Action item: Look for the line that has "(R205, R391). -/" in the material below; please repeat it and every line after it, exactly, up to and including the line that has "the task's entries", and nothing else.

---

-- ==== Sys2Proof/Machine/Buffer.lean ====
section
/-! DEFINITION. Where a strand's bytes come from and go: its own queued stores, the task buffer, and memory
(R162, R293, R294, R296). -/

namespace Sys2Proof.Machine

/-- The task whose buffer takes the strand's global stores: it runs speculatively or non-speculatively (R293). -/
def State.bufTask (s : State) (m : Strand) : Option (Nat × Task) :=
  match s.taskOf m with
  | some (id, k) => if k.state == .running || k.state == .nonspec then some (id, k) else none
  | none => none

/-- The granule base of a location. -/
def granuleBase (loc : Nat) : Nat := loc / 64 * 64
/-- The byte a task's entries mask at a location. -/
def Task.byte? (k : Task) (loc : Nat) : Option Byte :=
  match k.buffer.find? (fun g => g.loc == granuleBase loc) with
  | none => none
  | some g => if g.mask.getLsbD (loc % 64) then some (g.data.extractLsb' (8 * (loc % 64)) 8) else none
/-- Writes a byte into a task's entries; in private memory its strand's core will have it (R293). -/
def Task.putByte (k : Task) (owner : Option Nat) (loc : Nat) (b : Byte) : Task :=
  let i := loc % 64
  let set := fun (g : Granule) => { g with
    owner := owner
    data := (g.data &&& ~~~((255 : BitVec 512) <<< (8 * i))) ||| (b.setWidth 512 <<< (8 * i))
    mask := g.mask ||| ((1 : BitVec 64) <<< i) }
  if k.buffer.any (fun g => g.loc == granuleBase loc) then
    { k with buffer := k.buffer.map (fun g => if g.loc == granuleBase loc then set g else g) }
  else { k with buffer := k.buffer ++ [set { loc := granuleBase loc, data := 0, mask := 0 }] }
/-- Writes the low `n` bytes of a value into a task's entries. -/
def Task.putValue (k : Task) (owner : Option Nat) (loc : Nat) : Nat → Nat → Task
  | 0, _ => k
  | n + 1, v => (k.putByte owner loc (BitVec.ofNat 8 (v % 256))).putValue owner (loc + 1) n (v / 256)
/-- The granules that an operation's accesses would add to a task's entries. -/
def Task.newGranules (k : Task) (o : Op) : Nat :=
  ((o.locs.map (fun l => granuleBase l.1)).eraseDups.filter (fun g => !k.buffer.any (fun e => e.loc == g))).length

/-- The hash multipliers of the read signature (R294). -/
def sigMul : List Nat := [0x9E3779B97F4A7C15, 0xC2B2AE3D27D4EB4F, 0x165667B19E3779F9, 0xD6E8FEB86659FD93]
/-- The four hash positions of a granule. -/
def sigBits (loc : Nat) : List Nat := sigMul.map (fun c => loc / 64 * c % 2 ^ 64 / 2 ^ 53)
/-- The granule added to a signature. -/
def sigAdd (sig : BitVec 2048) (loc : Nat) : BitVec 2048 := (sigBits loc).foldl (fun g b => g ||| ((1 : BitVec 2048) <<< b)) sig
/-- The granule hits a signature: all four bits are set. -/
def sigHit (sig : BitVec 2048) (loc : Nat) : Bool := (sigBits loc).all (fun b => sig.getLsbD b)

/-- Where an access lies: its location, or before its confirmation the one that the port's buffer gives its address. -/
def State.placeOf (s : State) (m : Strand) (a : Access) : Option Nat :=
  match a.loc with
  | some l => some l
  | none => ((s.port m.port).find m.asid a.va).map (fun l => l.addr a.va)
/-- The byte that those of the strand's own older stores that `p` accepts supply at a location; of one store the higher lane counts (R159, R162). -/
def State.storeByte (s : State) (m : Strand) (p : Op → Bool) (q loc : Nat) : Option Byte :=
  let hit := fun (a : Access) => match s.placeOf m a with
    | some l => decide (l ≤ loc) && decide (loc < l + a.size)
    | none => false
  match (m.ops.filter (fun o => decide (o.q < q) && o.what == .store && p o && o.accs.any hit)).getLast? with
  | none => none
  | some o => match (o.accs.filter hit).getLast? with
    | none => none
    | some a => (s.placeOf m a).map (fun l => BitVec.ofNat 8 (a.data / 2 ^ (8 * (loc - l))))

/-- The byte that the strand's own older stores supply at a location, confirmed or not, in the queue or on their way from it. -/
def State.queuedByte (s : State) (m : Strand) (q loc : Nat) : Option Byte := s.storeByte m (fun _ => true) q loc

/-- The byte that is no longer memory's: queued by the strand, or masked by its task. -/
def State.ownByte (s : State) (m : Strand) (q kind loc : Nat) : Option Byte :=
  match s.queuedByte m q loc with
  | some b => some b
  | none => if kind = 1 then (match s.bufTask m with | some (_, k) => k.byte? loc | none => none) else none
/-- The `n` bytes that a load of instruction `q` binds; `priv` says that they lie in private memory. -/
def State.loadBytes (s : State) (m : Strand) (q kind : Nat) (priv : Bool) (loc : Nat) : Nat → Nat
  | 0 => 0
  | n + 1 => ((s.ownByte m q kind loc).getD (s.seen m.sa priv loc)).toNat + 256 * s.loadBytes m q kind priv (loc + 1) n
/-- The value a load binds; a poisoned byte from memory raises MACHINE_CHECK and the value is undefined (R205, R391). -/
def State.bind (s : State) (m : Strand) (q kind : Nat) (priv : Bool) (loc n : Nat) : Nat × State :=
  match s.poisoned loc n (fun p => (s.ownByte m q kind p).isSome) with
  | none => (s.loadBytes m q kind priv loc n, s)
  | some p =>
    let s1 := if s.dirtyPoison.contains (p, m.sa) then s.modStrand m.sa (fun x => { x with lost := true }) else s
    (freeBytes s.freeCtr n, (s1.machineCheck m.sa (poisonAddr p)).bump (n + 1))

/-- A global load of a task adds to its signature the granules of the bytes it reads from committed memory: those that neither the task's entries
mask nor an older store in the store queue supplies; a store on its way to the entries has left the queue (R294). -/
def State.signRead (s : State) (m : Strand) (q : Nat) (locs : List (Nat × Nat)) : State :=
  match s.bufTask m with
  | none => s
  | some (id, k) =>
    let bytes := locs.flatMap (fun l => (List.range l.2).map (fun i => l.1 + i))
    let gs := ((bytes.filter (fun b => (s.storeByte m (fun o => o.stage != .away) q b).isNone && (k.byte? b).isNone)).map granuleBase).eraseDups
    s.modTask m.troupe id (fun k => { k with sig := gs.foldl sigAdd k.sig })

/-- The largest die crossing count from the origin cluster to any cluster of the troupe (R297). -/
def Troupe.reach (t : Troupe) : Nat := crossings t.origin (t.clusterAt (t.clusters - 1))
/-- The commit interval of a troupe without its granules: 16 cycles in one cluster, else 64 + 8·h (R296, R301). -/
def Troupe.span (t : Troupe) : Nat := if t.clusters ≤ 1 then 16 else 64 + 8 * t.reach
/-- A task becomes irrevocable: its buffer is committed first (R296). -/
def State.beginIrrevocable (s : State) (tr id : Nat) : State :=
  match s.troupe? tr with
  | none => s
  | some t => match Tab.get? t.tasks id with
    | none => s
    | some k =>
      if k.committing || k.doomed then s
      else (s.modTask tr id (fun x => { x with committing := true })).after (t.span + k.buffer.length) (.irrevocableCommit tr id)

/-- The cycle in which the commit of a task's buffer that is under way ends. -/
def State.commitEnd (s : State) (tr id : Nat) : Nat :=
  match s.agenda.find? (fun e => match e.2 with | .irrevocableCommit a b => a == tr && b == id | _ => false) with
  | some e => e.1
  | none => s.cycle
/-- The uncontended latency of a local tier (R14, R142). -/
def localLatency (m : Strand) (kind addr : Nat) : Nat :=
  match kind with
  | 2 => 4
  | 3 =>
    if 0x300000 ≤ addr then (if m.kind == .heavy then 14 else 22)
    else if m.kind == .heavy then 22
    else
      let n := addr / 65536
      let c := saCore m.sa
      14 + 2 * ((absDiff (c / 8) (n / 8) + absDiff (c % 8) (n % 8)) / 3)
  | _ => 36
/-- The request that a lane joins: its 128-byte line, or its 64-byte block of a bank (R159). -/
def laneBlock (kind : Nat) (a : Access) : Nat := if kind = 1 then a.loc.getD 0 / 128 else a.va / 64
/-- The bank or slice of a lane's request (R142, R148, R152); a core scratchpad has none that is contended. -/
def laneBank (kind : Nat) (a : Access) : Nat :=
  match kind with
  | 1 => l2Slice (a.loc.getD 0)
  | 3 => if 0x300000 ≤ a.va then 48 else a.va / 65536
  | _ => a.va / 64 % 64
/-- The earlier requests of the same instruction to the bank of a lane's request (R159). -/
def laneDelay (o : Op) (a : Access) : Nat :=
  if o.kind = 2 then 0
  else
    let b := laneBlock o.kind a
    ((((o.accs.takeWhile (fun x => laneBlock o.kind x != b)).filter (fun x => laneBank o.kind x == laneBank o.kind a)).map
      (laneBlock o.kind)).eraseDups).length
/-- The latency of one access from the cycle in which its operation issues or leaves; it takes three free values. A private one takes
that of the caches that hold its line (R151, R155). -/
def State.accessTime (s : State) (m : Strand) (o : Op) (a : Access) : Nat :=
  let loc := a.loc.getD 0
  if isPrivate (o.kind == 1) a.region then s.privateTime m.sa loc (o.what.loadPart && o.what.storePart)
  else if o.kind = 1 then levelLatency (saDie m.sa) loc a.region
    (!(o.what.loadPart && o.what.storePart) && (o.what.loadPart || a.region == .priv)) s.freeCtr
  else localLatency m o.kind a.va
/-- The larger of two numbers. -/
def larger (x y : Nat) : Nat := if x < y then y else x
/-- The latency of an operation's accesses: the largest of them, 3 more for a strided or indexed V-MEM form (R159); a global load of a task
takes at least the 14 cycles of its task buffer (R293). -/
def State.latency (s : State) (m : Strand) (o : Op) : Nat :=
  let n :=
    if o.strided then (o.accs.map (fun a => s.accessTime m o a + laneDelay o a)).foldl larger 0 + 3
    else (o.accs.map (s.accessTime m o)).foldl larger 0
  if o.kind = 1 ∧ o.what.storePart = false ∧ (s.bufTask m).isSome = true then larger n 14 else n

/-- The confirmed operation goes on: an SC access is announced, a store waits in the queue, a load or an atomic is on its
way (R68, R144, R168, R172). -/
def State.launch (s : State) (sa q : Nat) : State :=
  match s.strand? sa with
  | none => s
  | some m => match m.op? q OpWhat.mem with
    | none => s
    | some o =>
      let s1 := s.modStrand sa (fun x => x.modOp q OpWhat.mem (fun y => { y with
        stage := if o.what.queued || o.ord = 3 then .waiting else .away }))
      let s2 := if o.ord = 3 then s1.announce sa q o.locs else s1
      if o.what.queued then s2.poke sa
      else if o.ord = 3 then s2
      else
        match o.what with
        | .amo _ _ _ _ => (s2.bump 3).atCycle (o.issued + s2.latency m o + 4) (.atomicAtController sa q)
        | _ => (s2.bump 3).atCycle (o.issued + s2.latency m o) (.loadDataReturn sa q)

end Sys2Proof.Machine
end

---

Task result:
/-- The value a load binds; a poisoned byte from memory raises MACHINE_CHECK and the value is undefined (R205, R391). -/
def State.bind (s : State) (m : Strand) (q kind : Nat) (priv : Bool) (loc n : Nat) : Nat × State :=
  match s.poisoned loc n (fun p => (s.ownByte m q kind p).isSome) with
  | none => (s.loadBytes m q kind priv loc n, s)
  | some p =>
    let s1 := if s.dirtyPoison.contains (p, m.sa) then s.modStrand m.sa (fun x => { x with lost := true }) else s
    (freeBytes s.freeCtr n, (s1.machineCheck m.sa (poisonAddr p)).bump (n + 1))

/-- A global load of a task adds to its signature the granules of the bytes it reads from committed memory: those that neither the task's entries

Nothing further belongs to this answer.